Hi folks: This is general architecture query, so I've not bothered with "what OS etc"
I am deploying 3 cloned loadbalancers/reverse proxies to serve an estate of a 100 odd webserver, probably with haproxy (TBC). Essentially Blue/Green/Test with keepalived failover between Blue and Green
Should I:
Deploy acme.sh on each frontend independently (obvs sharing the /.well-known/ data store across all 3 so it works regardless of which one the test query comes back to)
Or deploy a single central server to run acme.sh and server up the /.well-known/ path (all 3 proxies will route to this server for /.well-known/
1 gives me the advantage that I can use the acme.sh hot deploy for haproxy and have no downtime or swothcing when certs are updated. Disadvantage - 3 times as many queries to LetsEncrypt.
2 pros and cons are the reverse of 1.
Doing (1) would suit me better, but i don't want to trip API rate limits or be unsocial... Do 3 servers asking for the same cert (or renewal) count as 3 orders or one? What's the preferred way?
With 100-ish certificates and 3 front-ends, you really can do either approach and everything will be fine.
If you're expecting to continue to grow beyond ~100, or have more front-ends (even as a future possibility), I'd very much encourage you to take the opportunity now to do #2 instead. Your pros/cons are good, but I'd also submit:
You have only one place to make ACME related changes, reducing the likelihood of stale certs hanging around, failing, and potentially causing your account to someday get paused.
You'd be ready to increase to 4 or 5 loadbalancers/proxies without having to worry about such an increase running afoul of Let's Encrypt's per-registered-domain rate limits.

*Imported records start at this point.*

/-! ### PUSH (06 R164 to R166) -/

/-- A copied line, or the poisoned line that stands for one that could not be read (06 R166). -/
def copyLine (e : Env) (a : Acc) (va : Nat) : M (LineIn × Option (XfKind × Nat)) := do
  match ← M.attempt (readVirt e a va) with
  | .ok l => pure (l, none)
  | .error f => pure (LineIn.bad, some f)

/-- Copies n lines to a lane; the first fault met is kept. -/
def copyIn (e : Env) (a : Acc) (src dst : Nat) : Nat → Option (XfKind × Nat) → M (Option (XfKind × Nat))
  | 0, f => pure f
  | n + 1, f => do
    let (l, f') ← copyLine e a src
    let r ← M.attempt (laneWrite e dst l)
    let f'' := match r with | .ok _ => none | .error x => some x
    copyIn e a (src + 64) (dst + 64) n ((f.orElse fun _ => f').orElse fun _ => f'')

/-- The list lines of a PUSH's source: 1 + ceil(8 slots / 64), from its header; a header that cannot be read stands
alone (log entry 25). -/
def listLines (e : Env) (a : Acc) (va : Nat) : M (Nat × Option (XfKind × Nat)) :=
  if va = 0 then pure (0, none)
  else do
    let (l, f) ← copyLine e a va
    if l.poison then pure (1, f) else pure (1 + ceilDiv (8 * (field l.payload 24 4 * field l.payload 28 4)) 64, f)

/-- What a PUSH leaves: the frame and the fault it met. -/
structure Pushed where
  frame : Frame
  fault : Option (XfKind × Nat)

/-- The work of a PUSH on a lane with room in its header table. A lane's first frame has push sequence 0, the count before the
push, and the header of a dropped frame names no list (06 R163; DEDUCED, log entry 68). -/
def pushWork (e : Env) (a : Acc) (d : List Byte) (lane : Lane) : M Pushed := do
  let src := addrField d 16
  let list := addrField d 24
  let payload := field d 32 4
  let anchor := bit (field d 40 1) 4
  let (ll, f0) ← listLines e a list
  let need := payload + ll
  let top := lane.dataTop.toNat
  let free : Int := (lane.dataLines.toNat : Int) - top
  let dropped : Bool := if anchor then decide (free < need) else decide (free - (lane.reserve.toNat : Int) < need)
  let data := lane.dataBase.toNat + 64 * top
  let f ← if dropped then pure f0 else do
    let f ← copyIn e a src data payload f0
    copyIn e a list (data + 64 * payload) ll f
  let frame : Frame :=
    { layer := field d 42 2, micro := field d 44 2, tag := field d 46 2, segment := field d 41 1
      flags := b2n dropped + 2 * b2n anchor + 4 * b2n (!dropped && list != 0) + 8 * b2n f.isSome
      payload := payload, list := if dropped then 0 else ll, off := top, seq := lane.seq.toNat }
  writeFrame e lane lane.depth.toNat frame
  pure ⟨frame, f⟩

/-- The lane after a frame was pushed. -/
def Lane.push (l : Lane) (f : Frame) : Lane :=
  { l with
    depth := l.depth + 1
    dataTop := if f.dropped then l.dataTop else l.dataTop + BitVec.ofNat 32 (f.payload + f.list)
    seq := l.seq + 1 }

/-- PUSH (06 R165, R166). -/
def execPush (id : Nat) (s : State) : Out :=
  .next <| match s.work id 0 0x0301 with
    | none => s
    | some (o, _) =>
      let l := (laneOf o.desc).getD 0
      let lane := s.lane l
      if lane.depth = lane.hdrCap then (s.countFault o.desc).finish id 0 Code.stowDepth 0
      else s.perform o (pushWork (s.envOf o) o.acc o.desc lane) (fun d => d) fun s p =>
        let s := (s.updLane l (·.push p.frame)).bump Evt.framesPushed 1
        let s := if p.frame.dropped then s.bump Evt.framesDropped 1 else s
        let s := if p.frame.dropped && bit p.frame.flags 1 then s.bump Evt.anchorDrop 1 else s
        match p.fault with
        | none => s.finish id 0 0 0
        | some f => (({ s with dp := s.dp.xlateFault o.q f }).countFault o.desc).finish id 0 Code.xlateFault f.2

/-! ### POP and PEEK (06 R168 to R170, R176) -/

/-- Poisons n destination lines (06 R168). -/
def poisonDest (e : Env) (xs : List Nat) : M Unit :=
  writeAll e (xs.map fun x => .whole x zeroLine true)

/-- Copies lines of a lane to destination lines. -/
def copyOut (e : Env) (a : Acc) (src : Nat) : List Nat → M Unit
  | [] => pure ()
  | x :: xs => do
    let l ← laneRead e a src
    writeNow e (.whole x ⟨l.payload, l.side⟩ l.poison)
    copyOut e a (src + 64) xs

/-- The status word (06 R169). -/
def statusWord (result : Nat) (f : Option Frame) : List Byte :=
  match f with
  | none => natLE 8 result
  | some f => natLE 1 result ++ natLE 1 f.flags ++ natLE 2 f.layer ++ natLE 2 f.micro ++ natLE 1 f.segment ++ [0]

/-- Outcomes of a POP or PEEK. -/
inductive PopOut where
  | empty
  | lost
  | mismatch
  | retained
  | dropped
deriving DecidableEq, Repr

/-- What the frame that a POP or PEEK examines comes to: POP compares four fields; PEEK has matched three (06 R168,
R170). -/
def popOutcome (peek : Bool) (d : List Byte) : Option Frame → PopOut
  | none => if peek then .lost else .empty
  | some f =>
    let id := f.layer == field d 42 2 && f.micro == field d 44 2 && f.segment == field d 41 1
    if peek then
      if f.dropped then .lost else if f.tag == field d 46 2 then .retained else .mismatch
    else if !(id && f.tag == field d 46 2) then .mismatch
    else if f.dropped then .dropped else .retained

/-- The status result of an outcome. -/
def PopOut.result : PopOut → Nat
  | .retained => 1
  | .dropped => 2
  | .mismatch => 3
  | .empty => 4
  | .lost => 5

/-- The fault of an outcome. -/
def PopOut.code : PopOut → Nat
  | .retained => 0
  | .dropped => 0
  | .mismatch => Code.stowTag
  | .empty => Code.stowEmpty
  | .lost => Code.stowLost

/-- The outcome's lines: the destination is translated before the lane is looked at (06 R176). -/
def popLines (e : Env) (a : Acc) (d : List Byte) (lane : Lane) (f : Option Frame) (out : PopOut) : M Unit := do
  let dest := addrField d 16
  let list := addrField d 24
  let st := addrField d 32
  let lines := match f with | none => 0 | some f => f.payload
  let ll := match f with | none => 0 | some f => if f.hasList then f.list else 0
  let xs ← writeTargets e a dest lines
  let ls ← if list = 0 then pure [] else writeTargets e a list (max 1 ll)
  let ws ← if st = 0 then pure []
    else putBytes e a st (statusWord out.result (match out with | .empty => none | .lost => none | _ => f))
  match f, out with
  | some f, .retained => do
    let data := lane.dataBase.toNat + 64 * f.off
    copyOut e a data xs
    if f.hasList && list != 0 then copyOut e a (data + 64 * f.payload) (ls.take f.list) else pure ()
  | some _, _ => poisonDest e xs
  | none, _ => pure ()
  writeAll e ws

/-- The frame that a PEEK finds from index i downwards (06 R170). -/
def findFrame (e : Env) (a : Acc) (d : List Byte) (lane : Lane) : Nat → M (Option Frame)
  | 0 => pure none
  | i + 1 => do
    let f ← readFrame e a lane i
    if f.layer == field d 42 2 && f.micro == field d 44 2 && f.segment == field d 41 1 then pure (some f)
    else findFrame e a d lane i

/-- The work of a POP: the frame examined and the outcome. -/
def popWork (e : Env) (a : Acc) (d : List Byte) (lane : Lane) : M (Option Frame × PopOut) := do
  let f ← if lane.depth = 0 then pure none else (do let f ← readFrame e a lane (lane.depth.toNat - 1); pure (some f))
  let out := popOutcome false d f
  popLines e a d lane f out
  pure (f, out)

/-- The work of a PEEK. -/
def peekWork (e : Env) (a : Acc) (d : List Byte) (lane : Lane) : M PopOut := do
  let f ← findFrame e a d lane lane.depth.toNat
  let out := popOutcome true d f
  popLines e a d lane f out
  pure out

/-- A removed frame (06 R162). -/
def Lane.pop (l : Lane) (f : Frame) : Lane := { l with depth := l.depth - 1, dataTop := BitVec.ofNat 32 f.off }

/-- A stow operation ends with a code, counted in STOW_FAULT when it is one. -/
def State.endStow (s : State) (o : Op) (code : Nat) : State :=
  (if code = 0 then s else s.countFault o.desc).finish o.id 0 code 0

/-- POP (06 R168). -/
def execPop (id : Nat) (s : State) : Out :=
  .next <| match s.work id 0 0x0302 with
    | none => s
    | some (o, _) =>
      let l := (laneOf o.desc).getD 0
      s.perform o (popWork (s.envOf o) o.acc o.desc (s.lane l)) (fun d => d) fun s r =>
        match r with
        | (some f, .retained) => ((s.updLane l (·.pop f)).bump Evt.framesPopped 1).endStow o 0
        | (some f, .dropped) => ((s.updLane l (·.pop f)).bump Evt.framesPopped 1).endStow o 0
        | (_, .mismatch) => (s.bump Evt.tagMismatch 1).endStow o Code.stowTag
        | (_, out) => s.endStow o out.code

/-- PEEK (06 R170): the lane is unchanged. -/
def execPeek (id : Nat) (s : State) : Out :=
  .next <| match s.work id 0 0x0303 with
    | none => s
    | some (o, _) =>
      s.perform o (peekWork (s.envOf o) o.acc o.desc (s.lane ((laneOf o.desc).getD 0))) (fun d => d) fun s out =>
        s.endStow o out.code

/-! ### GATE and CLEAR (06 R171, R173, R176) -/

/-- The GATE of a queue has decided to skip n descriptors. -/
def State.gateDecides (s : State) (o : Op) (n : Nat) : State :=
  if (s.queue o.q).gate = some o.id then s.updQueue o.q fun k => { k with gate := none, skip := n } else s

/-- The result byte at a GATE's status address; a line that reads poisoned holds no result 2 (log entry 25). -/
def gateWork (e : Env) (a : Acc) (d : List Byte) : M Nat := do
  let (b, poison) ← readBytes e a (addrField d 16) 1
  pure (if poison then 0 else leNat b)

/-- GATE (06 R173): result 2 lets the next n descriptors run; any other value, and a translation fault, skips them. -/
def execGate (id : Nat) (s : State) : Out :=
  .next <| match s.work id 0 0x0304 with
    | none => s
    | some (o, _) =>
      let n := field o.desc 24 1
      match s.run (gateWork (s.envOf o) o.acc o.desc) with
      | none => s
      | some (.error f, d) =>
        ((({ s with dp := d.xlateFault o.q f }).countFault o.desc).gateDecides o n).finish id 0 Code.xlateFault f.2
      | some (.ok r, d) => (({ s with dp := d }).gateDecides o (if r = 2 then 0 else n)).finish id 0 0 0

You would have more control over your own downtime, because such a system only needs Let's Encrypt to successfully issue fewer certificates, and you only have one server with logs and metrics related to cert issuance that you need to monitor.
Also, acme.sh is good software, but I'd highly recommend that you make sure to update to a version that includes support for ARI, whenever such support is added. That's also in the category of controlling your own downtime in the event of a mass-revocation issue.
How many different certificates/domains are you talking about? That might slightly influence things.
Generally speaking IMHO:
Don't do separate installations. It gets messy and hard to troubleshoot.
If you can use DNS-01 instead of HTTP-01, that's the best option. I like to use my own acme-dns system, then delegate the various challenges from the primary dns onto it.
If you have to use HTTP-01, have ALL the systems redirect the acme-challenge directory to a central system. If you've got blue.example.com and red.example.com, set them both to redirect to acme.example.com or something else that is independent. You might use one IP for multiple purposes, but handle that at the DNS level - configure all your apps to redirect to the auth system.
Consider running everything offline, from inside your office on a dedicated machine. A lazy way to deploy certs is to rsync to the servers, and those servers run cronjobs to check if there is a new cert and reload. A nicer way is to use something like Fabric to write a script that grabs the certs, deploys them to servers, and restarts the servers. You can even check the certs/keys into source control.
Depending on the number of different certificates AND your exact server code, it may be beneficial to share the same private key across all the certs on a given renewal day. If you have numerous certs, depending on how the server stores the pkey data, you can get a bit more performance out of your system that way.
Six years ago, I would have advocated #1 and even using autossl capabilities - these days, the ecosystem of LE and server tech has evolved to a point where #2 makes a lot of sense and can be easily integrated into most build/deploy and devops practices.
As a quick sidenote, some proxies/gateways that implement auto-ssl can handle storing/loading certificates from the cloud, and I think may have provisions in place to handle dogpile blocking. I still think a centralized system is the best course though.